● **Task item**
Among the lines of the records below, copy those that hold the word "nothing".

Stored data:
════════════════════

theorem Response.eq_error_of_code {e : ErrorCode} (h : p.code = (Response.error e).code) : p = .error e := by
  cases p with
  | error e' => exact congrArg _ (ErrorCode.code_injective h)
  | ok | tag | status => cases e <;> cases h

end Code

theorem status_congr {r r' : Regs} (h : r.shape = r'.shape) : r.status = r'.status := by
  obtain ⟨keyed, klen, cnt, tagv⟩ := Shape.mk.inj h
  rw [Regs.status, Regs.status, keyed, klen, cnt, tagv]

/-- Two answers of one code, from registers of one shape, are the same, or each is its own `TAG` register's. -/
theorem Answers.rsp_congr {r r' : Regs} {d d' : Decoded} {eff eff' : Effect} (h : Answers r d eff)
    (h' : Answers r' d' eff') (shape : r.shape = r'.shape) (code : eff'.rsp.code = eff.rsp.code) :
    (eff.rsp.tag? = none → eff'.rsp = eff.rsp) ∧
      ∀ a, eff.rsp.tag? = some a → a = eff.regs.tag ∧ eff.regs.tagv = true ∧ eff'.rsp.tag? = some eff'.regs.tag := by
  cases h with
  | ok => exact ⟨fun _ => Response.eq_ok_of_code code, nofun⟩
  | error e => exact ⟨fun _ => Response.eq_error_of_code code, nofun⟩
  | status =>
    obtain ⟨v, hv⟩ := Response.eq_status_of_code code
    refine ⟨fun _ => ?_, nofun⟩
    rw [hv, h'.of_status hv, respond_rsp, status_congr shape]
  | tag r₁ calls valid =>
    obtain ⟨t, ht⟩ := Response.eq_tag_of_code code
    refine ⟨nofun, fun a ha => ⟨(Option.some.inj ha).symm, valid, ?_⟩⟩
    rw [ht, (h'.of_tag ht).1]
    rfl

/-! ## The idle engine (R185), and `MSGB` on a keyed one (R176) -/

/-- With nothing to finish, to run or to hand over, no cue but a reset changes anything (R185). -/
theorem stepCue_idle {c : Cue} {s : State} (hc : c ≠ .rst) (free : s.inFlight = none) (empty : s.cmds = [])
    (noResponse : s.rspPort = none) : stepCue c s = .next s := by
  have take : s.takeResponse = s := takeResponse_of_none s noResponse
  cases c with
  | go => rw [stepCue, stepGo, take, advance_idle free empty, mapNext_next, take]
  | hold => rw [stepCue, stepHold, take, acceptAndHold_idle free empty]
  | rspStall => rw [stepCue, stepRspStall_free noResponse, advance_idle free empty]
  | lateAnswer => rfl
  | rst => exact absurd rfl hc

theorem msgbEffect_rsp_of_keyed (E : Oracle) (b : Byte) {r : Regs} (keyed : r.keyed = true) :
    (msgbEffect E b r).rsp = .ok := by
  by_cases full : r.cnt = 16
  · rw [msgbEffect_full _ _ _ keyed full]
  · rw [msgbEffect_room _ _ _ keyed full, respond_rsp]

/-! ## The statements -/

/-- Settles O36: R171's conditions are those the effects are split by, and an error's effect raises it alone. -/
theorem errorsAreExactlyThese : Obligations.ErrorsAreExactlyThese := by
  intro w s
  have exactly := wordEffect_error_iff Config.E w s.regs
  refine ⟨_, _, runWord_eq_commit w s, rfl, exactly .illegalCmd, exactly .badState, exactly .noTag,
    exactly .invalidKeySize, fun isError other => ?_, fun he => ?_⟩
  · obtain ⟨e, he⟩ := (Response.isError_iff _).1 isError
    rw [he] at other
    rw [commit_of_error he, he, ErrorCode.regsLeft_of_ne s.regs fun h => other (congrArg _ h)]
  · rw [commit_of_error he, he]
    rfl

/-- Settles O38: the code shows no data, and only a tag or a status has more than a code to show. -/
theorem responsesHideSecrets : Obligations.ResponsesHideSecrets := by
  intro w s s' shape
  obtain ⟨_, code, _⟩ := outline_eq_iff.1 (outline_wordEffect_congr (w := w) rfl shape Config.E)
  exact ⟨_, _, _, _, runWord_eq_commit w s, runWord_eq_commit w s', rfl, rfl,
    (wordEffect_answers _ w s.regs).rsp_congr (wordEffect_answers _ w s'.regs) shape code.symm⟩

/-- Settles O23, cue by cue. -/
theorem idleKeepsAllState : Obligations.IdleKeepsAllState := fun s _ cs free empty noResponse hs hc =>
  (step_of_cues_cons hs).trans (stepCue_idle (s := { s with cues := cs }) hc free empty noResponse)

/-- Settles O37: the refusals of `MSGB` and `FINAL` are for an unkeyed engine alone. -/
theorem tagPathHasNoError : Obligations.TagPathHasNoError := by
  intro b s keyed
  refine ⟨⟨_, exec_eq_commit _ s, congrArg some (msgbEffect_rsp_of_keyed _ b keyed)⟩, _, exec_eq_commit _ s, ?_⟩
  rw [effect, finalEffect_keyed _ _ keyed]
  exact ⟨rfl, rfl⟩

end Sys2Proof.Machine

/-! Theorems about reset and hazards (70_reset_and_hazards.md): the shared facts first, then each statement. -/

namespace Sys2Proof.Machine

/-! ## The responses given: those taken and the one waiting (R209) -/

/-- All responses the engine has given, oldest first: those the host has taken, and the one it has not. -/
def State.given (s : State) : List Response := s.rsps ++ s.rspPort.toList

/-- What `s` gave still stands in `t`, with at most one more response behind it. -/
def GivesAtMostOne (s t : State) : Prop := ∃ new, t.given = s.given ++ new ∧ new.length ≤ 1

section Given
variable {s t : State}

/-- Taking a response moves it, and loses nothing. -/
theorem given_takeResponse (s : State) : s.takeResponse.given = s.given := List.append_nil _

theorem given_commit (noResponse : s.rspPort = none) (e : Effect) : (s.commit e).given = s.given ++ [e.rsp] := by
  simp [State.given, noResponse]

theorem given_acceptAndHold (s : State) : (acceptAndHold s).given = s.given := by
  obtain ⟨_, _, port, taken, _⟩ := acceptAndHold_frame s
  rw [State.given, port, taken, State.given]

theorem givesAtMostOne_of_eq (h : t.given = s.given) : GivesAtMostOne s t :=
  ⟨[], h.trans (List.append_nil _).symm, Nat.zero_le 1⟩

theorem givesAtMostOne_commit (noResponse : s.rspPort = none) (e : Effect) : GivesAtMostOne s (s.commit e) :=
  ⟨[e.rsp], given_commit noResponse e, Nat.le_refl 1⟩

/-- With the response port free, running a command fills it, and staying idle leaves it free. -/
theorem givesAtMostOne_advance (noResponse : s.rspPort = none) (h : advance s = .next t) : GivesAtMostOne s t := by
  rcases advance_cases s with ⟨f, _, ht⟩ | ⟨w, ws, _, _, ht⟩ | ⟨_, _, ht⟩ <;> cases ht.symm.trans h
  · exact givesAtMostOne_commit (s := { s with inFlight := none }) noResponse _
  · exact givesAtMostOne_commit (s := { s with cmds := ws }) noResponse _
  · exact givesAtMostOne_of_eq rfl

/-- No cue but a reset loses a response, and none lets the engine give two: under `go` the one waiting is taken first, and
under `rspStall` the engine advances only when none waits. -/
theorem givesAtMostOne_stepCue {c : Cue} (hc : c ≠ .rst) (h : stepCue c s = .next t) : GivesAtMostOne s t := by
  cases c with
  | go =>
    obtain ⟨u, advanced, went⟩ := stepGo_next s
    cases went.symm.trans h
    obtain ⟨new, hnew, atMostOne⟩ := givesAtMostOne_advance (takeResponse_rspPort s) advanced
    exact ⟨new, by rw [given_takeResponse, hnew, given_takeResponse], atMostOne⟩
  | hold =>
    cases h
    exact givesAtMostOne_of_eq ((given_acceptAndHold _).trans (given_takeResponse s))
  | rspStall =>
    rcases Option.eq_none_or_eq_some s.rspPort with noResponse | ⟨p, waiting⟩
    · exact givesAtMostOne_advance noResponse ((stepRspStall_free noResponse).symm.trans h)
    · cases (stepRspStall_waiting waiting).symm.trans h
      exact givesAtMostOne_of_eq rfl
  | lateAnswer =>
    cases h
    exact givesAtMostOne_of_eq rfl
  | rst => exact absurd rfl hc

theorem givesAtMostOne_step (noReset : s.cues.head? ≠ some .rst) (h : step s = .next t) : GivesAtMostOne s t := by
  rcases hs : s.cues with _ | ⟨c, cs⟩
  · exact givesAtMostOne_stepCue (c := .go) nofun ((step_of_cues_nil hs).symm.trans h)
  · have hc : c ≠ .rst := fun rst => noReset (by rw [hs, rst, List.head?_cons])
    exact givesAtMostOne_stepCue (s := { s with cues := cs }) hc ((step_of_cues_cons hs).symm.trans h)

end Given

/-! ## How many oracle requests a command makes (R211) -/

section Requests
variable {E : Oracle} {i : Instr} {r r' : Regs} {calls : List OracleCall}

theorem Writes.calls_eq_nil (h : Writes E r i r' calls) (hi : i ≠ .init) (hm : ∀ b, i ≠ .msgb b) (hf : i ≠ .final) :
    calls = [] := by
  cases h with
  | kept | clr | keybRoom | keybFull | initBadLength | msgbRoom => rfl
  | initOk => exact absurd rfl hi
  | msgbFull b => exact absurd rfl (hm b)
  | final => exact absurd rfl hf

theorem Writes.length_calls_init (h : Writes E r .init r' calls) :
    calls.length = if r.keyed = false ∧ r.klen.toNat ∈ Config.keyLengths then 1 else 0 := by
  cases h with
  | kept keyed => exact (if_neg fun c => Bool.eq_false_iff.1 c.1 keyed).symm
  | initBadLength _ bad => exact (if_neg fun c => bad c.2).symm
  | initOk unkeyed legal => exact (if_pos ⟨unkeyed, legal⟩).symm

theorem Writes.length_calls_msgb {b : Byte} (h : Writes E r (.msgb b) r' calls) :
    calls.length = if r.keyed = true ∧ r.cnt = 16 then 1 else 0 := by
  cases h with
  | kept refused => exact (if_neg fun c => by simp [keepsRegs, c.1] at refused).symm
  | msgbRoom _ _ room => exact (if_neg fun c => room c.2).symm
  | msgbFull _ keyed full => exact (if_pos ⟨keyed, full⟩).symm

theorem Writes.length_calls_final (h : Writes E r .final r' calls) :
    calls.length = if r.keyed = true then 1 else 0 := by
  cases h with
  | kept refused => exact (if_neg (by simpa [keepsRegs] using refused)).symm
  | final keyed => exact (if_pos keyed).symm

end Requests

/-! ## The statements -/

/-- Settles O25: a stalled port stops the engine, and no cue but a reset takes back what was given. -/
theorem responsesAreNeverLost : Obligations.ResponsesAreNeverLost := by
  refine ⟨fun s p cs waiting hs => (step_of_cues_cons hs).trans (stepRspStall_waiting waiting), fun s noReset => ?_⟩
  obtain ⟨t, ht⟩ := exists_step_next s
  obtain ⟨new, hnew, atMostOne⟩ := givesAtMostOne_step noReset ht
  exact ⟨t, new, ht, hnew, atMostOne⟩

/-- Settles O40: only `INIT`, `MSGB` and `FINAL` call the oracle, each when it is accepted and, for `MSGB`, the buffer is
full. -/
theorem oracleRequestsPerCommand : Obligations.OracleRequestsPerCommand := by
  intro i s
  refine ⟨_, (effect Config.E i s.regs).calls, exec_eq_commit i s, rfl, ?_⟩
  have writes := effect_writes Config.E i s.regs
  cases i with
  | nop | clr | keyb | rdtag | stat => exact congrArg List.length (writes.calls_eq_nil nofun nofun nofun)
  | init => exact writes.length_calls_init
  | msgb b => exact writes.length_calls_msgb
  | final => exact writes.length_calls_final

/-- Settles O18, cue by cue; under `rst` by whether a command, and a request of it, is outstanding. -/
theorem resetAbandonsCommand : Obligations.ResetAbandonsCommand := by
  refine fun s cs => ⟨fun hs => ?_, fun ct hs => step_of_cues_cons hs, fun f busy hs => ?_⟩
  · rw [step_of_cues_cons hs, stepCue, State.afterReset]
    rcases s.inFlight with _ | ⟨w, _ | q⟩ <;> rfl
  · rw [step_of_cues_cons hs, stepCue, stepHold,
      acceptAndHold_busy (s := State.takeResponse { s with cues := cs }) busy]
    rfl

end Sys2Proof.Machine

════════════════════

● **Result below**
/-- With nothing to finish, to run or to hand over, no cue but a reset changes anything (R185). -/
/-- Taking a response moves it, and loses nothing. -/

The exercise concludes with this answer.